PubMed 17185904
Referenced in: none
Automatically associated channels: Cav1.1 , Nav1.4
Title: Gene analysis of the calcium channel 1 subunit and clinical studies for two patients with hypokalemic periodic paralysis.
Authors: K Kageyama, K Terui, S Tsutaya, E Matsuda, M Shoji, S Sakihara, T Nigawara, S Takayasu, T Moriyama, M Yasujima, T Suda
Journal, date & volume: J. Endocrinol. Invest., 2006 Nov , 29, 928-33
PubMed link: http://www.ncbi.nlm.nih.gov/pubmed/17185904
Abstract
Hypokalemic periodic paralysis (HypoPP) is a skeletal muscle disorder in which episodic attacks of muscle weakness occur; they are associated with decreased serum potassium (K+) levels. Recent molecular approaches have clarified that the condition is caused by mutations in the skeletal muscle voltage-gated calcium channel 1 subunit (CACNA1S). We describe two unrelated patients with HypoPP, followed by their relevant clinical studies and gene analysis. Clinical studies included an oral glucose tolerance test (OGTT), food-loading and insulin tolerance tests (ITT). For Case 1, serum K+ levels were extremely decreased following insulin tolerance testing compared with levels for controls. These results support the hypothesis that no efflux of K+ ion occurs in patients because of low activity of adenosine triphosphate (ATP)-sensitive K+ channel (KATP) channels.
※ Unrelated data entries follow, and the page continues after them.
-- ==== Sys2Proof/Laws/Report.lean ====
section
/-! SUPPORT. What a report can change (R381 to R387, R402, R403): staging and suppression states, the trace's freeze, and their
registers. -/

namespace Sys2Proof.Machine

theorem Recorded.refl (d : Dev) : Recorded d d := ⟨rfl, fun _ _ => rfl⟩

theorem Recorded.trans {d e f : Dev} (h : Recorded d e) (h' : Recorded e f) : Recorded d f := by
  refine ⟨?_, fun a ha => (h'.2 a ha).trans (h.2 a ha)⟩
  rw [h'.1, h.1]

theorem recorded_setDb (d : Dev) (b : Daybook) : Recorded d (setDb d b) := ⟨by unfold setDb; rfl, fun a _ => rd_congr (by simp) a⟩

theorem recorded_tr (d : Dev) (t : Trace) : Recorded d { d with tr := t } := ⟨rfl, fun a _ => rd_congr rfl a⟩

theorem recorded_wr (d : Dev) (a : Nat) (v : W32) (h : reportReg a = true) : Recorded d (wr d a v) := by
  refine ⟨by unfold wr; rfl, fun b hb => ?_⟩
  have : b ≠ a := by rintro rfl; simp [h] at hb
  exact rd_wr_ne d v this

theorem recorded_wr64 (d : Dev) (a v : Nat) (h : reportReg a = true) (h' : reportReg (a + 4) = true) : Recorded d (wr64 d a v) :=
  (recorded_wr d a _ h).trans (recorded_wr _ _ _ h')

/-- A fold of changes that reports may make is one. -/
theorem recorded_foldl {β : Type} (f : Dev → β → Dev) (h : ∀ d x, Recorded d (f d x)) (l : List β) : ∀ d, Recorded d (l.foldl f d) := by
  induction l with
  | nil => intro d; exact Recorded.refl d
  | cons x t ih => intro d; exact (h d x).trans (ih _)

theorem recorded_suppress (d : Dev) (src opt sev : Nat) (full : Bool) : Recorded d (suppress d src opt sev full) := by
  unfold suppress bump
  exact (recorded_setDb _ _).trans (recorded_wr _ _ _ (by decide))

theorem recorded_enqueue (d : Dev) (b : DbBody) : Recorded d (enqueue d b) := by
  unfold enqueue
  split
  · exact recorded_setDb _ _
  · split
    · exact (recorded_setDb _ _).trans (recorded_suppress _ _ _ _ _)
    · exact recorded_suppress _ _ _ _ _

theorem recorded_takeToken (d : Dev) (src : Nat) : Recorded d (takeToken d src) := recorded_setDb _ _

theorem recorded_stageReport (d : Dev) (b : DbBody) : Recorded d (stageReport d b) := by
  unfold stageReport
  split
  · exact recorded_enqueue _ _
  · split
    · exact (recorded_takeToken _ _).trans (recorded_enqueue _ _)
    · exact recorded_suppress _ _ _ _ _

theorem recorded_submit (d : Dev) (b : DbBody) : Recorded d (submit d b) := by
  unfold submit
  split
  · exact recorded_stageReport _ _
  · split
    · exact recorded_setDb _ _
    · exact recorded_suppress _ _ _ _ _

theorem recorded_stageSummary (d : Dev) (src : Nat) : Recorded d (stageSummary d src) := by
  unfold stageSummary
  simp only
  split
  · refine Recorded.trans ?_ (recorded_enqueue _ _)
    refine Recorded.trans ?_ (recorded_setDb _ _)
    split
    · exact Recorded.refl d
    · exact recorded_takeToken _ _
  · exact Recorded.refl d

theorem recorded_stageSummaries (d : Dev) : Recorded d (stageSummaries d) := by
  unfold stageSummaries
  split
  · exact recorded_foldl _ recorded_stageSummary _ d
  · exact Recorded.refl d

theorem recorded_trBeginFreeze (d : Dev) (c s p q : Nat) : Recorded d (trBeginFreeze d c s p q) := by
  unfold trBeginFreeze wrN
  simp only
  refine Recorded.trans ?_ (recorded_tr _ _)
  refine Recorded.trans ?_ (recorded_wr64 _ TR_FRZ_START _ (by decide) (by decide))
  exact (recorded_wr64 d TR_FRZ_BP _ (by decide) (by decide)).trans (recorded_wr _ TR_FRZ_INFO _ (by decide))

theorem recorded_trTrigger (d : Dev) (c s : Nat) : Recorded d (trTrigger d c s) := by
  unfold trTrigger bump
  split
  · simp only
    refine (recorded_wr d TR_TRIG_CNT (rd d TR_TRIG_CNT + 1) (by decide)).trans ?_
    split
    · exact recorded_trBeginFreeze _ _ _ _ _
    · exact Recorded.refl _
  · exact Recorded.refl d

theorem recorded_reportTrigger (d : Dev) (typ src : Nat) (pay : List W32) : Recorded d (reportTrigger d typ src pay) := by
  unfold reportTrigger
  split
  · exact recorded_trTrigger _ _ _
  · exact Recorded.refl d

theorem recorded_reportSev (d : Dev) (typ sev src : Nat) (pay : List W32) : Recorded d (reportSev d typ sev src pay) := by
  unfold reportSev
  simp only
  refine Recorded.trans ?_ (recorded_foldl _ (fun _ _ => recorded_submit _ _) _ _)
  exact ((recorded_stageSummaries d).trans (recorded_reportTrigger _ _ _ _)).trans (recorded_submit _ _)

/-- A report changes what reports may change, and nothing else. -/
theorem recorded_report (d : Dev) (typ src : Nat) (pay : List W32) : Recorded d (report d typ src pay) := recorded_reportSev _ _ _ _ _

theorem recorded_fieldFault (d : Dev) (p : Page) (c a x : Nat) : Recorded d (fieldFault d p c a x) := recorded_report _ _ _ _
theorem recorded_fieldFaultAt (d : Dev) (s : Nat) (p : Page) (c a x : Nat) : Recorded d (fieldFaultAt d s p c a x) := recorded_report _ _ _ _
theorem recorded_tileQuar (d : Dev) (p : Page) (c a : Nat) : Recorded d (tileQuar d p c a) := recorded_report _ _ _ _
theorem recorded_busEvent (d : Dev) (p : Page) (s e c : Nat) : Recorded d (busEvent d p s e c) := recorded_report _ _ _ _

/-- What a report keeps, field by field. -/
theorem Recorded.keeps {d e : Dev} (h : Recorded d e) :
    e.sig = d.sig ∧ e.attr = d.attr ∧ e.lanes = d.lanes ∧ e.axes = d.axes ∧ e.lps = d.lps ∧ e.cells = d.cells ∧ e.cores = d.cores
      ∧ e.aos = d.aos ∧ e.dios = d.dios ∧ e.sf = d.sf ∧ e.pls = d.pls ∧ e.tw = d.tw ∧ e.cxs = d.cxs ∧ e.tb = d.tb ∧ e.eths = d.eths
      ∧ e.tl = d.tl ∧ e.tk = d.tk ∧ e.sram = d.sram ∧ e.mram = d.mram ∧ e.power = d.power ∧ e.jn = d.jn ∧ e.role = d.role
      ∧ e.evr = d.evr ∧ e.quar = d.quar ∧ e.stps = d.stps ∧ e.encs = d.encs ∧ e.health = d.health ∧ e.wear = d.wear ∧ e.oh = d.oh := by
  rw [h.1]; exact ⟨rfl, rfl, rfl, rfl, rfl, rfl, rfl, rfl, rfl, rfl, rfl, rfl, rfl, rfl, rfl, rfl, rfl, rfl, rfl, rfl, rfl, rfl, rfl, rfl, rfl,
    rfl, rfl, rfl, rfl⟩

end Sys2Proof.Machine
end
Mutational analysis of the CACNA1S gene showed a duplicate insertion of 14 base pairs (bp) from 52 to 65 in intron 26, present in the heterozygous state in both patients. No other mutations were detected in the CACNA1S gene, the muscle sodium channel gene (SCN4A) or the voltage-gated K+ channel gene (KCN3) of either patient. Further analysis showed that this duplicate insertion of 14 bp in intron 26 of the CACNA1S gene was found in 23.7% of healthy subjects. K+ dynamics studies are useful for confirming this syndrome, while further gene analysis for various ion channels using amplification and direct sequencing are required to evaluate the molecular basis of the disorder in the individual patient.